theorem wit_TimersReset :
    (let s : State := wT .senderResponse (wSrc .softReset) .attSrc; let h : Hand := 0; let p : Port := 0;
      let i : Instr := Instr.senderResponseTimerExpiry 0 0; i = .senderResponseTimerExpiry h p ∧ s.timerOn h p .senderResponse ∧
      (s.port p).tc.isSrc = true ∧ (s.port p).pd.src = .softReset) ∧
    (let s : State := wT .transitionLimit (wSrc .transition) .attSrc; let h : Hand := 0; let p : Port := 0;
      let i : Instr := Instr.transitionLimitExpiry 0 0; i = .transitionLimitExpiry h p ∧ s.timerOn h p .transitionLimit ∧
      (s.port p).pd.src = .transition) ∧
    (let s : State := wT .sinkWaitCap (wSnk .startup) .attSnk; let h : Hand := 0; let p : Port := 0;
      let i : Instr := Instr.sinkWaitCapTimerExpiry 0 0; i = .sinkWaitCapTimerExpiry h p ∧ s.timerOn h p .sinkWaitCap ∧
      (s.port p).tc.isSnk = true ∧ (s.port p).pd.snk = .startup) ∧
    (let s : State := wT .psTransition (wSnk .transition) .attSnk; let h : Hand := 0; let p : Port := 0;
      let i : Instr := Instr.psTransitionTimerExpiry 0 0; i = .psTransitionTimerExpiry h p ∧ s.timerOn h p .psTransition ∧
      (s.port p).tc.isSnk = true ∧ (s.port p).pd.snk = .transition) ∧
    (let s : State := wT .ppsTimeout (wSrc .ready fun x => { x with contract := some { wCon with kind := .pps } }) .attSrc;
      let h : Hand := 0; let p : Port := 0; let i : Instr := Instr.tppstimeoutExpiry 0 0;
      let k : Contract := { wCon with kind := .pps }; i = .tppstimeoutExpiry h p ∧ s.timerOn h p .ppsTimeout ∧
      (s.port p).pd.contract = some k ∧ k.kind = .pps) ∧
    (let s : State := wT .sourceEprKeepAlive (wSrc .ready fun x => { x with epr := .epr }) .attSrc; let h : Hand := 0;
      let p : Port := 0; let i : Instr := Instr.tsourceeprkeepaliveExpiry 0 0; i = .tsourceeprkeepaliveExpiry h p ∧
      s.timerOn h p .sourceEprKeepAlive ∧ (s.port p).pd.epr = .epr) ∧
    (let s : State := wT .vconnSourceOn (wSrc .ready fun x => { x with vcs := 1 }) .attSrc; let h : Hand := 0;
      let p : Port := 0; let i : Instr := Instr.tvconnsourceonExpiry 0 0; i = .tvconnsourceonExpiry h p ∧
      s.timerOn h p .vconnSourceOn ∧ (s.port p).pd.vcs = 1) ∧
    (let s : State := wT .shedLimit (wSrc .ready fun x => { x with shed := true }) .attSrc; let h : Hand := 0;
      let p : Port := 0; let i : Instr := Instr.shedLimitExpiry 0 0; i = .shedLimitExpiry h p ∧ s.timerOn h p .shedLimit ∧
      (s.port p).pd.shed = true) := by
  refine ⟨?_, ?_, ?_, ?_, ?_, ?_, ?_, ?_⟩ <;> decide +kernel

theorem wit_HardResetSequence :
    (let s : State := wT .psHardReset (fun x => { x with pd := { x.pd with hr := .off }, slc := { x.slc with st := .on } });
      let h : Hand := 0; let p : Port := 0; s.timerOn h p .psHardReset ∧ (s.port p).tc.isSrc = true ∧ (s.port p).pd.hr = .off ∧
      ((s.port p).slc.st ≠ .off ∨ (s.port p).slc.low0 = false)) ∧
    (let s : State := wT .srcRecover (wPd fun x => { x with hr := .recover }); let h : Hand := 0; let p : Port := 0;
      s.timerOn h p .srcRecover ∧ (s.port p).pd.hr = .recover) ∧
    (let s : State := tSrc (wSrc .hardReset fun x => { x with hr := .restore }); let p : Port := 0; let vbc : Nat := 5000;
      s.works p = true ∧ in5V vbc = true ∧ (s.port p).tc.isSrc = true ∧ (s.port p).pd.src = .hardReset ∧
      (s.port p).pd.hr = .restore ∧ (s.port p).pd.cabled = false) ∧
    (let s : State := tSnk (wPd fun x => { x with snkHr := true }); let p : Port := 0; let vbc : Nat := 5000; s.works p = true ∧
      (s.port p).tc.isSnk = true ∧ (s.port p).pd.snkHr = true ∧ 4000 < vbc ∧ s.sibAttached p = false) ∧
    (let s : State := wT .sinkHardReset (wPd fun x => { x with snkHr := true }) .attSnk; let h : Hand := 0; let p : Port := 0;
      s.timerOn h p .sinkHardReset ∧ (s.port p).tc.isSnk = true ∧ (s.port p).pd.snkHr = true) ∧
    (let s : State := wHr .sluice fun x => { x with pd := { x.pd with hr := .discharge }, slc := { x.slc with low0 := true } };
      let h : Hand := 0; let p : Port := 0; s.handOn h p .sluice ∧ (s.port p).tc.isSrc = true ∧ (s.port p).pd.hr = .discharge ∧
      (s.port p).slc.st = .off ∧ (s.port p).slc.low0 = true ∧ s.calm) ∧
    (let s : State := wT .psHardReset (wPd fun x => { x with snkHr := true }) .attSnk; let h : Hand := 0; let p : Port := 0;
      s.timerOn h p .psHardReset ∧ (s.port p).tc.isSnk = true ∧ (s.port p).pd.snkHr = true) := by
  refine ⟨?_, ?_, ?_, ?_, ?_, ?_, ?_⟩ <;> decide +kernel

theorem wit_TransitionSteps :
    (let s : State := wT .srcTransition (wSrc .transition fun x => { x with want := some wCon }); let h : Hand := 0;
      let p : Port := 0; let c : Contract := wCon; s.timerOn h p .srcTransition ∧ (s.port p).pd.want = some c ∧
      (s.port p).pd.src = .transition) ∧
    (let s : State := wT .sinkRequest (wSnk .waited fun x => { x with epr := .epr }) .attSnk; let h : Hand := 0;
      let p : Port := 0; s.timerOn h p .sinkRequest ∧ (s.port p).tc.isSnk = true ∧ (s.port p).pd.snk = .waited ∧
      (s.port p).pd.epr = .epr) ∧
    (let s : State := wT .sinkEprKeepAlive (wSnk .ready fun x => { x with epr := .epr }) .attSnk; let h : Hand := 0;
      let p : Port := 0; s.timerOn h p .sinkEprKeepAlive ∧ (s.port p).pd.epr = .epr) ∧
    (let s : State := wSet.onPort 0 fun x => { x with loop := { x.loop with auto := true } }; let p : Port := 0;
      let c : Contract := { wCon with mv := 9000 }; let mv : Nat := 9000; s.works p = true ∧ s.dev.stop = none ∧
      (s.port p).cfg.twin = false ∧ (s.port p).stg.den = true ∧ (s.port p).loop.auto = true ∧
      (s.port p).stg.ref = 1000 * ((s.port p).stg.target : Int) ∧ inBand (s.port p).stg.kind (s.port p).stg.target mv = true ∧
      (s.port p).pd.want = some c ∧ (s.port p).tc.isSrc = true ∧ (s.port p).pd.src = .transition ∧
      s.live p .transitionLimit = true ∧ s.live p .srcTransition = false ∧ c.mv = (s.port p).stg.target ∧
      (s.port p).pd.stgq = [] ∧ (s.port p).pd.holdTwin = false ∧ (s.port p).pd.psRdyOut = false) := by
  refine ⟨?_, ?_, ?_, ?_⟩ <;> decide +kernel

theorem wit_CableDiscovery :
    (let s : State := wT .vconnStable; let h : Hand := 0; let p : Port := 0; s.timerOn h p .vconnStable ∧
      (s.port p).tc.isSrc = true ∧ (s.port p).pd.cabled = false) ∧
    (let s : State := wT .discoverIdentity (fV fun x => { x with cab := .cableSop1 }); let h : Hand := 0; let p : Port := 0;
      s.timerOn h p .discoverIdentity ∧ (s.port p).vdm.cab = .cableSop1) ∧
    (let s : State := wV (wA .discIdentity (.identity (wId .passiveCable))) (fun x => { x with cab := .cableSop1, cabOut := some (wReqV .discIdentity) }) .sop1;
      let h : Hand := 0; let p : Port := 0; let v : Vdm := wA .discIdentity (.identity (wId .passiveCable));
      let i : Identity := wId .passiveCable; s.msgOn h p ⟨.sop1, .vdm v⟩ ∧ (s.port p).vdm.cabAnswers .cableSop1 v = true ∧
      (s.port p).prot.unsent .cable = false ∧ v.typ = .ack ∧ v.body = .identity i ∧ verOk v.ver = true ∧
      i.product = .passiveCable) ∧
    (let s : State := wV (wA .discIdentity (.identity (wId .passiveCable))) (fun x => { x with cab := .cableSop2, cabOut := some (wReqV .discIdentity) }) .sop2;
      let h : Hand := 0; let p : Port := 0; let v : Vdm := wA .discIdentity (.identity (wId .passiveCable));
      s.msgOn h p ⟨.sop2, .vdm v⟩ ∧ v.typ ≠ .req ∧ (s.port p).vdm.cabAnswers .cableSop2 v = true ∧
      (s.port p).prot.unsent .cable = false) ∧
    (let s : State := wT .cableLimit (fV fun x => { x with cab := .cableSop1 }); let h : Hand := 0; let p : Port := 0;
      s.timerOn h p .cableLimit ∧ (s.port p).pd.cabled = false ∧ (s.port p).vdm.cab = .cableSop1) := by
  refine ⟨?_, ?_, ?_, ?_, ?_⟩ <;> decide +kernel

──────────

[TASK TO CARRY OUT]
The required answer is the exact run of lines above starting at the line with "(let s : State := wT .sinkRequest" and ending at the line with "s.timerOn h p .discoverIdentity", with both ends present.

[REPLY]
    (let s : State := wT .sinkRequest (wSnk .waited fun x => { x with epr := .epr }) .attSnk; let h : Hand := 0;
      let p : Port := 0; s.timerOn h p .sinkRequest ∧ (s.port p).tc.isSnk = true ∧ (s.port p).pd.snk = .waited ∧
      (s.port p).pd.epr = .epr) ∧
    (let s : State := wT .sinkEprKeepAlive (wSnk .ready fun x => { x with epr := .epr }) .attSnk; let h : Hand := 0;
      let p : Port := 0; s.timerOn h p .sinkEprKeepAlive ∧ (s.port p).pd.epr = .epr) ∧
    (let s : State := wSet.onPort 0 fun x => { x with loop := { x.loop with auto := true } }; let p : Port := 0;
      let c : Contract := { wCon with mv := 9000 }; let mv : Nat := 9000; s.works p = true ∧ s.dev.stop = none ∧
      (s.port p).cfg.twin = false ∧ (s.port p).stg.den = true ∧ (s.port p).loop.auto = true ∧
      (s.port p).stg.ref = 1000 * ((s.port p).stg.target : Int) ∧ inBand (s.port p).stg.kind (s.port p).stg.target mv = true ∧
      (s.port p).pd.want = some c ∧ (s.port p).tc.isSrc = true ∧ (s.port p).pd.src = .transition ∧
      s.live p .transitionLimit = true ∧ s.live p .srcTransition = false ∧ c.mv = (s.port p).stg.target ∧
      (s.port p).pd.stgq = [] ∧ (s.port p).pd.holdTwin = false ∧ (s.port p).pd.psRdyOut = false) := by
  refine ⟨?_, ?_, ?_, ?_⟩ <;> decide +kernel

theorem wit_CableDiscovery :
    (let s : State := wT .vconnStable; let h : Hand := 0; let p : Port := 0; s.timerOn h p .vconnStable ∧
      (s.port p).tc.isSrc = true ∧ (s.port p).pd.cabled = false) ∧
    (let s : State := wT .discoverIdentity (fV fun x => { x with cab := .cableSop1 }); let h : Hand := 0; let p : Port := 0;
      s.timerOn h p .discoverIdentity ∧ (s.port p).vdm.cab = .cableSop1) ∧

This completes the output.